- Civil flag of Prussia

Type
- Type: Advisory body

History
- Established: 8 July 1933
- Disbanded: 8 May 1945
- Preceded by: Prussian State Council (Weimar Republic)
- Succeeded by: Formally abolished, 25 February 1947

Leadership
- Präsident: Hermann Göring

Meeting place
- New Palace, Potsdam

= List of Members of the Prussian State Council of Nazi Germany =

Members of Prussian advisory body 1933–1945

The List of Members of the Prussian State Council of Nazi Germany enumerates the persons who served on the advisory body to the Prussian minister president, which existed from July 1933 to May 1945. The State Council by law consisted of (1) members by virtue of office (ex officio members) and (2) members who were appointed by the Prussian minister president. The ex officio members were the minister president and the Prussian cabinet ministers. Of the fifty appointed members, some were to be drawn specifically from the state secretaries of the ministries and certain other Nazi Party or government office holders, among whom were the Stabschef of the SA, the Reichsführer-SS, certain other high ranking SA and SS officers and the Gauleiter of the Prussian Gaue.
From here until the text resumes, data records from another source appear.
/-- Settles O19: the step is the reset itself. The registers, the outputs and both memories are read off by the rules of
`State.blockReset`; the events added to the trace are `resetEvents`. -/
theorem blockReset : Obligations.BlockReset := by
  intro s more hi
  have htrace : ({ s with inputs := more }.blockReset).trace =
      s.trace ++ (if s.csN then [] else [.cs true]) ++ (if s.rstN then [] else [.rst true]) := by
    rw [blockReset_trace, State.resetEvents, List.append_assoc]
  refine ⟨_, step_blockReset hi, ?_⟩
  rw [htrace]
  simp

end Sys2Proof.Machine
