-- ==== Sys2Proof/Machine/UnitLcg.lean ====
section
/-! DEFINITION. The commands of unit LCG: spec/42_lcg.md and spec/41_contract.md. -/

namespace Sys2Proof.Machine

/-- `INIT.LCG` (R160): the seed becomes the state as it is. -/
def execInitLcg (seed : Word) (s : State) : Host.Outcome State Fault Refusal :=
  respond [] (loadLcg Config.block seed s)

/-- `INITE.LCG` (R161): the seed is `ENT`[63:0] (R124). -/
def execIniteLcg (s : State) : Host.Outcome State Fault Refusal :=
  respond [] (loadLcg Config.block (wideLow s.ent) s)

/-- `INITP.LCG` (R162): `E_PARAM` when the modulus is 0, and then nothing is written (R304). -/
def execInitpLcg (seed mul inc modulus : Word) (s : State) : Host.Outcome State Fault Refusal :=
  if modulus = 0 then raise .param s
  else respond [] ((s.withLcg ⟨seed, mul, inc, modulus⟩).construct .lcg)

/-- `NEXT.LCG` (R164). -/
def execNextLcg (s : State) : Host.Outcome State Fault Refusal :=
  nextCommand Config.block .lcg s

/-- `GETSTATE.LCG` (R165). -/
def execGetstateLcg (s : State) : Host.Outcome State Fault Refusal :=
  getstateCommand .lcg s

/-- `MIN.LCG` (R121). -/
def execMinLcg (s : State) : Host.Outcome State Fault Refusal :=
  minCommand s

/-- `MAX.LCG` (R122). -/
def execMaxLcg (s : State) : Host.Outcome State Fault Refusal :=
  maxCommand .lcg s

/-- `NEXTN.LCG` (R128). -/
def execNextnLcg (n : Word) (s : State) : Host.Outcome State Fault Refusal :=
  nextnCommand Config.block .lcg n s

/-- `NEXTR.LCG` (R129). -/
def execNextrLcg (a b : Word) (s : State) : Host.Outcome State Fault Refusal :=
  nextrCommand Config.block .lcg a b s

/-- `REAL.LCG` (R132). -/
def execRealLcg (s : State) : Host.Outcome State Fault Refusal :=
  realCommand Config.block .lcg s

/-- `REALR.LCG` (R133). -/
def execRealrLcg (a b : Word) (s : State) : Host.Outcome State Fault Refusal :=
  realrCommand Config.block .lcg a b s

/-- `HEADS.LCG` (R134). -/
def execHeadsLcg (s : State) : Host.Outcome State Fault Refusal :=
  headsCommand Config.block .lcg s

/-- `HEADSW.LCG` (R140). -/
def execHeadswLcg (weight : Word) (s : State) : Host.Outcome State Fault Refusal :=
  headswCommand Config.block .lcg weight s

end Sys2Proof.Machine
end

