/-- Every command has one of the shapes. -/
theorem exec_shape (i : Instr) (s : State) : Shape i s (exec i s) := by
  cases i with
  | initLcg x0 => exact shape_loadLcg x0 rfl rfl id rfl
  | initeLcg => exact shape_loadLcg _ rfl rfl id rfl
  | initpLcg x0 x1 x2 x3 => exact shape_initpLcg s x0 x1 x2 x3
  | nextLcg => exact .whenConstructed rfl fun hr hv => .drawn rfl id trivial rfl hr hv rfl
  | getstateLcg => exact .whenConstructed rfl fun hr _ => .still rfl id trivial hr rfl
  | minLcg => exact .still rfl id trivial (engineReady_of_none rfl) rfl
  | maxLcg => exact .still rfl id trivial (engineReady_of_none rfl) rfl
  | nextnLcg _ => exact .whenConstructed rfl fun hr hv => .rangedDrawn rfl id trivial rfl hr hv rfl
  | nextrLcg _ _ => exact .whenConstructed rfl fun hr hv => .rangedDrawn rfl id trivial rfl hr hv rfl
  | realLcg => exact .whenConstructed rfl fun hr hv => .drawn rfl id trivial rfl hr hv rfl
  | realrLcg _ _ => exact .whenConstructed rfl fun hr hv => .drawn rfl id trivial rfl hr hv rfl
  | headsLcg => exact .whenConstructed rfl fun hr hv => .drawn rfl id trivial rfl hr hv rfl
  | headswLcg _ => exact .whenConstructed rfl fun hr hv => .drawn rfl id trivial rfl hr hv rfl
  | initPcg32 x0 => exact shape_loadPcg32 x0 rfl rfl id rfl
  | initePcg32 => exact shape_loadPcg32 _ rfl rfl id rfl
  | initpPcg32 x0 x1 x2 => exact shape_initpPcg32 s x0 x1 x2
  | nextPcg32 => exact .whenConstructed rfl fun hr hv => .drawn rfl id trivial rfl hr hv rfl
  | getstatePcg32 => exact .whenConstructed rfl fun hr _ => .still rfl id trivial hr rfl
  | minPcg32 => exact .still rfl id trivial (engineReady_of_none rfl) rfl
  | maxPcg32 => exact .still rfl id trivial (engineReady_of_none rfl) rfl
  | nextnPcg32 _ => exact .whenConstructed rfl fun hr hv => .rangedDrawn rfl id trivial rfl hr hv rfl
  | nextrPcg32 _ _ => exact .whenConstructed rfl fun hr hv => .rangedDrawn rfl id trivial rfl hr hv rfl
  | realPcg32 => exact .whenConstructed rfl fun hr hv => .drawn rfl id trivial rfl hr hv rfl
  | realrPcg32 _ _ => exact .whenConstructed rfl fun hr hv => .drawn rfl id trivial rfl hr hv rfl
  | headsPcg32 => exact .whenConstructed rfl fun hr hv => .drawn rfl id trivial rfl hr hv rfl
  | headswPcg32 _ => exact .whenConstructed rfl fun hr hv => .drawn rfl id trivial rfl hr hv rfl
  | initPcg64 x0 x1 => exact shape_loadPcg64 (wideOf x0 x1) rfl rfl id rfl
  | initePcg64 => exact shape_loadPcg64 _ rfl rfl id rfl
  | initpPcg64 x0 x1 x2 x3 x4 x5 => exact shape_initpPcg64 s x0 x1 x2 x3 x4 x5
  | nextPcg64 => exact .whenConstructed rfl fun hr hv => .drawn rfl id trivial rfl hr hv rfl
  | getstatePcg64 => exact .whenConstructed rfl fun hr _ => .still rfl id trivial hr rfl
  | minPcg64 => exact .still rfl id trivial (engineReady_of_none rfl) rfl
  | maxPcg64 => exact .still rfl id trivial (engineReady_of_none rfl) rfl
  | nextnPcg64 _ => exact .whenConstructed rfl fun hr hv => .rangedDrawn rfl id trivial rfl hr hv rfl
  | nextrPcg64 _ _ => exact .whenConstructed rfl fun hr hv => .rangedDrawn rfl id trivial rfl hr hv rfl
  | realPcg64 => exact .whenConstructed rfl fun hr hv => .drawn rfl id trivial rfl hr hv rfl
  | realrPcg64 _ _ => exact .whenConstructed rfl fun hr hv => .drawn rfl id trivial rfl hr hv rfl
  | headsPcg64 => exact .whenConstructed rfl fun hr hv => .drawn rfl id trivial rfl hr hv rfl
  | headswPcg64 _ => exact .whenConstructed rfl fun hr hv => .drawn rfl id trivial rfl hr hv rfl
  | initSm64 x0 => exact shape_loadSm64 x0 rfl rfl id rfl
  | initeSm64 => exact shape_loadSm64 _ rfl rfl id rfl
  | nextSm64 => exact .whenConstructed rfl fun hr hv => .drawn rfl id trivial rfl hr hv rfl
  | getstateSm64 => exact .whenConstructed rfl fun hr _ => .still rfl id trivial hr rfl
  | minSm64 => exact .still rfl id trivial (engineReady_of_none rfl) rfl
  | maxSm64 => exact .still rfl id trivial (engineReady_of_none rfl) rfl
  | nextnSm64 _ => exact .whenConstructed rfl fun hr hv => .rangedDrawn rfl id trivial rfl hr hv rfl
  | nextrSm64 _ _ => exact .whenConstructed rfl fun hr hv => .rangedDrawn rfl id trivial rfl hr hv rfl
  | realSm64 => exact .whenConstructed rfl fun hr hv => .drawn rfl id trivial rfl hr hv rfl
  | realrSm64 _ _ => exact .whenConstructed rfl fun hr hv => .drawn rfl id trivial rfl hr hv rfl
  | headsSm64 => exact .whenConstructed rfl fun hr hv => .drawn rfl id trivial rfl hr hv rfl
  | headswSm64 _ => exact .whenConstructed rfl fun hr hv => .drawn rfl id trivial rfl hr hv rfl
  | initXo x0 => exact shape_loadXo x0 rfl rfl id rfl
  | initeXo => exact shape_loadXo _ rfl rfl id rfl
  | nextXo => exact .whenConstructed rfl fun hr hv => .drawn rfl id trivial rfl hr hv rfl
  | getstateXo => exact .whenConstructed rfl fun hr _ => .still rfl id trivial hr rfl
  | minXo => exact .still rfl id trivial (engineReady_of_none rfl) rfl
  | maxXo => exact .still rfl id trivial (engineReady_of_none rfl) rfl
  | nextnXo _ => exact .whenConstructed rfl fun hr hv => .rangedDrawn rfl id trivial rfl hr hv rfl
  | nextrXo _ _ => exact .whenConstructed rfl fun hr hv => .rangedDrawn rfl id trivial rfl hr hv rfl
  | realXo => exact .whenConstructed rfl fun hr hv => .drawn rfl id trivial rfl hr hv rfl
  | realrXo _ _ => exact .whenConstructed rfl fun hr hv => .drawn rfl id trivial rfl hr hv rfl
  | headsXo => exact .whenConstructed rfl fun hr hv => .drawn rfl id trivial rfl hr hv rfl
  | headswXo _ => exact .whenConstructed rfl fun hr hv => .drawn rfl id trivial rfl hr hv rfl
  | rotl32 _ _ => exact .still rfl id trivial (engineReady_of_none rfl) rfl
  | rotr32 _ _ => exact .still rfl id trivial (engineReady_of_none rfl) rfl
  | rotl64 _ _ => exact .still rfl id trivial (engineReady_of_none rfl) rfl
  | rotr64 _ _ => exact .still rfl id trivial (engineReady_of_none rfl) rfl
  | shuffle x0 x1 => exact shape_shuffle s x0 x1
  | sample x0 x1 x2 => exact shape_sample s x0 x1 x2
  | samplewr x0 x1 x2 => exact shape_samplewr s x0 x1 x2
The remaining appointed members were to include representatives of churches, business, labor, science, art and other "men of merit". Of the 125 known members of the State Council, some 31 died in office, 18 were dismissed, 12 resigned or retired and 64 remained in office at the fall of the Nazi regime.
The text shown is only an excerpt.